Work to be completed: Give an exact copy of the lines of the records below, starting at the line containing "(Table 3.4). -/" and running to the end.

Entries shown:
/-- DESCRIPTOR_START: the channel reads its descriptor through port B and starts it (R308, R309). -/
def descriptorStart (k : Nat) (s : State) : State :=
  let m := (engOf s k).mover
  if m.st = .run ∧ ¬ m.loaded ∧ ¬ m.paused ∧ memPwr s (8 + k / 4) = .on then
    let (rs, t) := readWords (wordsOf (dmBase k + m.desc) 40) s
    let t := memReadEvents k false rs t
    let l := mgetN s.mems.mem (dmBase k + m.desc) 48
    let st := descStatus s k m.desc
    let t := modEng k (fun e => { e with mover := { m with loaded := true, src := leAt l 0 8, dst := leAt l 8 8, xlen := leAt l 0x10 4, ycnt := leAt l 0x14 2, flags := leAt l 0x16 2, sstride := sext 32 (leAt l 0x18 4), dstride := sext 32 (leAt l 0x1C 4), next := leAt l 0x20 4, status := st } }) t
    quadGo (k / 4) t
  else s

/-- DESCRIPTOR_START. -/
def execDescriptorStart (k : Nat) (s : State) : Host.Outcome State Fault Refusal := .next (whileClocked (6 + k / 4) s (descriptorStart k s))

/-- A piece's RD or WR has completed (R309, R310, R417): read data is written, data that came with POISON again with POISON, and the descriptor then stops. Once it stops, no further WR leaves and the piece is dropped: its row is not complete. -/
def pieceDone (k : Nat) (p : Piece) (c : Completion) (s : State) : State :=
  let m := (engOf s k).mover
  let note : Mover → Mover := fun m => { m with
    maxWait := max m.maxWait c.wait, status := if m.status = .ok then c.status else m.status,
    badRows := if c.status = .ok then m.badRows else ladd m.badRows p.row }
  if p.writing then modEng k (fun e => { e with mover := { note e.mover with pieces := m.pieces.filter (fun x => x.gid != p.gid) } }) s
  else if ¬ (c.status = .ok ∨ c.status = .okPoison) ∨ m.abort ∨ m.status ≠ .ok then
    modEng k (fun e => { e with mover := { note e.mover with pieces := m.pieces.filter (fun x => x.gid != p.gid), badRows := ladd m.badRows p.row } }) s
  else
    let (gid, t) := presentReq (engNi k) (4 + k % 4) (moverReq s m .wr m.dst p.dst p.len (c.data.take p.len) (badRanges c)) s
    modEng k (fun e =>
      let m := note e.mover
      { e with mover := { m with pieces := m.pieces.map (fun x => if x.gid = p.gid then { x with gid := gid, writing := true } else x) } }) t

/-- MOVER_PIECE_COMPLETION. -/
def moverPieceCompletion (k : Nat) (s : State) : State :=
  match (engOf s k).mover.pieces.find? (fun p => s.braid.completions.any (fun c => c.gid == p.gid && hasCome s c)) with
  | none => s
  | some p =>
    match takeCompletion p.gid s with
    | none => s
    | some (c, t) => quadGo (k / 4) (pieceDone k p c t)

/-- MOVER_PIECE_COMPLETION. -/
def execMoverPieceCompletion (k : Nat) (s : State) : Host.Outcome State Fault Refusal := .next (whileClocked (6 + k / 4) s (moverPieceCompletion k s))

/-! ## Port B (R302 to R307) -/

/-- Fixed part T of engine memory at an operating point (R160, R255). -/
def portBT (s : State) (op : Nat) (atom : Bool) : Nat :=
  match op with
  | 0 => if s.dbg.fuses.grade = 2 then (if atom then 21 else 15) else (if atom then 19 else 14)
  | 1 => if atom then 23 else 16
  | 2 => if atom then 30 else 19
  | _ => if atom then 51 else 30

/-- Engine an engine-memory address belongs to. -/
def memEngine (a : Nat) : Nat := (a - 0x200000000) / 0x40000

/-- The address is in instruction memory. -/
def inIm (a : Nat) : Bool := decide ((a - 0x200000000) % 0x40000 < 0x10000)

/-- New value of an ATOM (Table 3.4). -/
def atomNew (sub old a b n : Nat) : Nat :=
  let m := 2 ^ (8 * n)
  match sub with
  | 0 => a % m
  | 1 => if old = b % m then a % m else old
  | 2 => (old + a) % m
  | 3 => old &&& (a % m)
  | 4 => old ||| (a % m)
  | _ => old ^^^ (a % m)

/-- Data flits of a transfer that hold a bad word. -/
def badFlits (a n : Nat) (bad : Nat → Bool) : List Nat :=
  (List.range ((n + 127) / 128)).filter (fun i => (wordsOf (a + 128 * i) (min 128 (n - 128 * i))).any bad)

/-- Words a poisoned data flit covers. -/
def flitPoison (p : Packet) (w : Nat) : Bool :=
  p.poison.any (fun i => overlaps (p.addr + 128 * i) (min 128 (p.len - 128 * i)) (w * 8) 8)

Answer for the task:
/-- New value of an ATOM (Table 3.4). -/
def atomNew (sub old a b n : Nat) : Nat :=
  let m := 2 ^ (8 * n)
  match sub with
  | 0 => a % m
  | 1 => if old = b % m then a % m else old
  | 2 => (old + a) % m
  | 3 => old &&& (a % m)
  | 4 => old ||| (a % m)
  | _ => old ^^^ (a % m)

/-- Data flits of a transfer that hold a bad word. -/
def badFlits (a n : Nat) (bad : Nat → Bool) : List Nat :=
  (List.range ((n + 127) / 128)).filter (fun i => (wordsOf (a + 128 * i) (min 128 (n - 128 * i))).any bad)

/-- Words a poisoned data flit covers. -/
def flitPoison (p : Packet) (w : Nat) : Bool :=
  p.poison.any (fun i => overlaps (p.addr + 128 * i) (min 128 (p.len - 128 * i)) (w * 8) 8)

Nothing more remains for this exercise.